Sonia Sanchez asked, “Will your book free us?”
Baraka answers emphatically, “Yes.”
He proceeds
to describe the problem through the dramatic
form called Opera, a utilization of voice, song,
music, dance, set design, video, and sound. Of
course BAM drama is ritual theatre, the merging
of actors and audience, thus it is
communal—there is no audience but rather a
community of people gathered to learn, to heal
and transform. Baraka is the shaman who gathers
his tribe around the village fire, yes, Round
Midnight, to envision a new day. What happened,
what should happen and what will happen if we
finally get it right, if we understand events,
symbols and signs, the blocks along the mountain
path to freedom, the joys, the celebrations of
victories, then defeat, depression, more
oppression, but finally, in the transformation
and ascension to the mountain top Dr. King
preached about the night before his
assassination, April 4, 1968.
Baraka
catalogues the history endured and victories
celebrated. Sisyphus is thus a lesson
from the wise elder, the healer, for finally,
Baraka’s myth is about healing and love, unity
and love. He gives a shout out to Muslims,
Christians, Socialists, Communists, and
vegetarians to unite in a Black United Front.

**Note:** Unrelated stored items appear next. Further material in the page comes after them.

/-! ### setCq -/

@[simp] theorem setCq_pending (s : State) (n : Nat) (r : CqRing) : (setCq s n r).pending = s.pending := rfl
@[simp] theorem setCq_regs (s : State) (n : Nat) (r : CqRing) : (setCq s n r).regs = s.regs := rfl
@[simp] theorem setCq_latches (s : State) (n : Nat) (r : CqRing) : (setCq s n r).latches = s.latches := rfl
@[simp] theorem setCq_rdata (s : State) (n : Nat) (r : CqRing) : (setCq s n r).rdata = s.rdata := rfl
@[simp] theorem setCq_outcomes (s : State) (n : Nat) (r : CqRing) : (setCq s n r).outcomes = s.outcomes := rfl
@[simp] theorem setCq_outs (s : State) (n : Nat) (r : CqRing) : (setCq s n r).outs = s.outs := rfl
@[simp] theorem setCq_hostMem (s : State) (n : Nat) (r : CqRing) : (setCq s n r).hostMem = s.hostMem := rfl
@[simp] theorem setCq_dueWrites (s : State) (n : Nat) (r : CqRing) : (setCq s n r).dueWrites = s.dueWrites := rfl
@[simp] theorem setCq_freeCtr (s : State) (n : Nat) (r : CqRing) : (setCq s n r).freeCtr = s.freeCtr := rfl
@[simp] theorem setCq_stw (s : State) (n : Nat) (r : CqRing) : (setCq s n r).stw = s.stw := rfl
@[simp] theorem setCq_irq (s : State) (n : Nat) (r : CqRing) : (setCq s n r).irq = s.irq := rfl
@[simp] theorem setCq_mtx (s : State) (n : Nat) (r : CqRing) : (setCq s n r).mtx = s.mtx := rfl
@[simp] theorem setCq_lgr (s : State) (n : Nat) (r : CqRing) : (setCq s n r).lgr = s.lgr := rfl
@[simp] theorem setCq_aon (s : State) (n : Nat) (r : CqRing) : (setCq s n r).aon = s.aon := rfl
@[simp] theorem setCq_clk (s : State) (n : Nat) (r : CqRing) : (setCq s n r).clk = s.clk := rfl
@[simp] theorem setCq_ptp (s : State) (n : Nat) (r : CqRing) : (setCq s n r).ptp = s.ptp := rfl
@[simp] theorem setCq_mp (s : State) (n : Nat) (r : CqRing) : (setCq s n r).mp = s.mp := rfl
@[simp] theorem setCq_dpx (s : State) (n : Nat) (r : CqRing) : (setCq s n r).dpx = s.dpx := rfl
@[simp] theorem setCq_obj (s : State) (n : Nat) (r : CqRing) : (setCq s n r).obj = s.obj := rfl
@[simp] theorem setCq_prefilter (s : State) (n : Nat) (r : CqRing) : (setCq s n r).prefilter = s.prefilter := rfl
@[simp] theorem setCq_segUid (s : State) (n : Nat) (r : CqRing) : (setCq s n r).segUid = s.segUid := rfl
@[simp] theorem setCq_alignSet (s : State) (n : Nat) (r : CqRing) : (setCq s n r).alignSet = s.alignSet := rfl
@[simp] theorem setCq_geo (s : State) (n : Nat) (r : CqRing) : (setCq s n r).geo = s.geo := rfl
@[simp] theorem setCq_pair (s : State) (n : Nat) (r : CqRing) : (setCq s n r).pair = s.pair := rfl
@[simp] theorem setCq_cor (s : State) (n : Nat) (r : CqRing) : (setCq s n r).cor = s.cor := rfl
@[simp] theorem setCq_sch (s : State) (n : Nat) (r : CqRing) : (setCq s n r).sch = s.sch := rfl
@[simp] theorem setCq_fab (s : State) (n : Nat) (r : CqRing) : (setCq s n r).fab = s.fab := rfl
@[simp] theorem setCq_drc (s : State) (n : Nat) (r : CqRing) : (setCq s n r).drc = s.drc := rfl
@[simp] theorem setCq_keyed (s : State) (n : Nat) (r : CqRing) : (setCq s n r).keyed = s.keyed := rfl
@[simp] theorem setCq_keySeq (s : State) (n : Nat) (r : CqRing) : (setCq s n r).keySeq = s.keySeq := rfl
@[simp] theorem setCq_lau (s : State) (n : Nat) (r : CqRing) : (setCq s n r).lau = s.lau := rfl

/-! ### armKeyed -/

@[simp] theorem armKeyed_pending (n : Nat) (tok : Option Nat) (a : KeyedAct) (s : State) : (armKeyed n tok a s).pending = s.pending := rfl
@[simp] theorem armKeyed_regs (n : Nat) (tok : Option Nat) (a : KeyedAct) (s : State) : (armKeyed n tok a s).regs = s.regs := rfl
@[simp] theorem armKeyed_latches (n : Nat) (tok : Option Nat) (a : KeyedAct) (s : State) : (armKeyed n tok a s).latches = s.latches := rfl
@[simp] theorem armKeyed_rdata (n : Nat) (tok : Option Nat) (a : KeyedAct) (s : State) : (armKeyed n tok a s).rdata = s.rdata := rfl
@[simp] theorem armKeyed_outcomes (n : Nat) (tok : Option Nat) (a : KeyedAct) (s : State) : (armKeyed n tok a s).outcomes = s.outcomes := rfl
@[simp] theorem armKeyed_outs (n : Nat) (tok : Option Nat) (a : KeyedAct) (s : State) : (armKeyed n tok a s).outs = s.outs := rfl
@[simp] theorem armKeyed_hostMem (n : Nat) (tok : Option Nat) (a : KeyedAct) (s : State) : (armKeyed n tok a s).hostMem = s.hostMem := rfl
@[simp] theorem armKeyed_dueWrites (n : Nat) (tok : Option Nat) (a : KeyedAct) (s : State) : (armKeyed n tok a s).dueWrites = s.dueWrites := rfl
@[simp] theorem armKeyed_freeCtr (n : Nat) (tok : Option Nat) (a : KeyedAct) (s : State) : (armKeyed n tok a s).freeCtr = s.freeCtr := rfl
@[simp] theorem armKeyed_hif (n : Nat) (tok : Option Nat) (a : KeyedAct) (s : State) : (armKeyed n tok a s).hif = s.hif := rfl
@[simp] theorem armKeyed_stw (n : Nat) (tok : Option Nat) (a : KeyedAct) (s : State) : (armKeyed n tok a s).stw = s.stw := rfl
@[simp] theorem armKeyed_irq (n : Nat) (tok : Option Nat) (a : KeyedAct) (s : State) : (armKeyed n tok a s).irq = s.irq := rfl
@[simp] theorem armKeyed_mtx (n : Nat) (tok : Option Nat) (a : KeyedAct) (s : State) : (armKeyed n tok a s).mtx = s.mtx := rfl
@[simp] theorem armKeyed_lgr (n : Nat) (tok : Option Nat) (a : KeyedAct) (s : State) : (armKeyed n tok a s).lgr = s.lgr := rfl
@[simp] theorem armKeyed_aon (n : Nat) (tok : Option Nat) (a : KeyedAct) (s : State) : (armKeyed n tok a s).aon = s.aon := rfl
@[simp] theorem armKeyed_clk (n : Nat) (tok : Option Nat) (a : KeyedAct) (s : State) : (armKeyed n tok a s).clk = s.clk := rfl
@[simp] theorem armKeyed_ptp (n : Nat) (tok : Option Nat) (a : KeyedAct) (s : State) : (armKeyed n tok a s).ptp = s.ptp := rfl
@[simp] theorem armKeyed_mp (n : Nat) (tok : Option Nat) (a : KeyedAct) (s : State) : (armKeyed n tok a s).mp = s.mp := rfl
@[simp] theorem armKeyed_dpx (n : Nat) (tok : Option Nat) (a : KeyedAct) (s : State) : (armKeyed n tok a s).dpx = s.dpx := rfl
@[simp] theorem armKeyed_obj (n : Nat) (tok : Option Nat) (a : KeyedAct) (s : State) : (armKeyed n tok a s).obj = s.obj := rfl
@[simp] theorem armKeyed_prefilter (n : Nat) (tok : Option Nat) (a : KeyedAct) (s : State) : (armKeyed n tok a s).prefilter = s.prefilter := rfl
@[simp] theorem armKeyed_segUid (n : Nat) (tok : Option Nat) (a : KeyedAct) (s : State) : (armKeyed n tok a s).segUid = s.segUid := rfl
@[simp] theorem armKeyed_alignSet (n : Nat) (tok : Option Nat) (a : KeyedAct) (s : State) : (armKeyed n tok a s).alignSet = s.alignSet := rfl
@[simp] theorem armKeyed_geo (n : Nat) (tok : Option Nat) (a : KeyedAct) (s : State) : (armKeyed n tok a s).geo = s.geo := rfl
@[simp] theorem armKeyed_pair (n : Nat) (tok : Option Nat) (a : KeyedAct) (s : State) : (armKeyed n tok a s).pair = s.pair := rfl
@[simp] theorem armKeyed_cor (n : Nat) (tok : Option Nat) (a : KeyedAct) (s : State) : (armKeyed n tok a s).cor = s.cor := rfl
@[simp] theorem armKeyed_sch (n : Nat) (tok : Option Nat) (a : KeyedAct) (s : State) : (armKeyed n tok a s).sch = s.sch := rfl
@[simp] theorem armKeyed_fab (n : Nat) (tok : Option Nat) (a : KeyedAct) (s : State) : (armKeyed n tok a s).fab = s.fab := rfl
@[simp] theorem armKeyed_drc (n : Nat) (tok : Option Nat) (a : KeyedAct) (s : State) : (armKeyed n tok a s).drc = s.drc := rfl
@[simp] theorem armKeyed_lau (n : Nat) (tok : Option Nat) (a : KeyedAct) (s : State) : (armKeyed n tok a s).lau = s.lau := rfl
@[simp] theorem armKeyed_keyed (n : Nat) (tok : Option Nat) (a : KeyedAct) (s : State) :
    (armKeyed n tok a s).keyed = s.keyed ++ [{ n := n, tok := tok, seq := s.keySeq, act := a }] := rfl
@[simp] theorem armKeyed_keySeq (n : Nat) (tok : Option Nat) (a : KeyedAct) (s : State) : (armKeyed n tok a s).keySeq = s.keySeq + 1 := rfl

The chorus tells us this, the poetry as well,
sometimes recited by the poet himself.
His book of
poetry is classic Baraka, abstract at times,
plain and simple other times, but it is poetry
that is didactic and lyrical. He thus returns
theatre to the Shakespearean tradition of the
poetic drama. But he transcends Shakespeare,
with the elements of ritual, the energy of the
Holy Ghost church. While the words instruct and
inform, the dance and music take us to the deep
down funk of our lives. Baraka would call it
Funklore. In one tune we hear that funky Al
Green beat. And there is a rendition of my
favorite tune Round Midnight signaling a low
moment in our history, maybe the betrayal of
Reconstruction, the lynching, torture and terror
of American genocide.
In the BAM
tradition, David Murray weaves his music as a
weapon of freedom, literally using his horn as a
device to check the devil, the forces of evil.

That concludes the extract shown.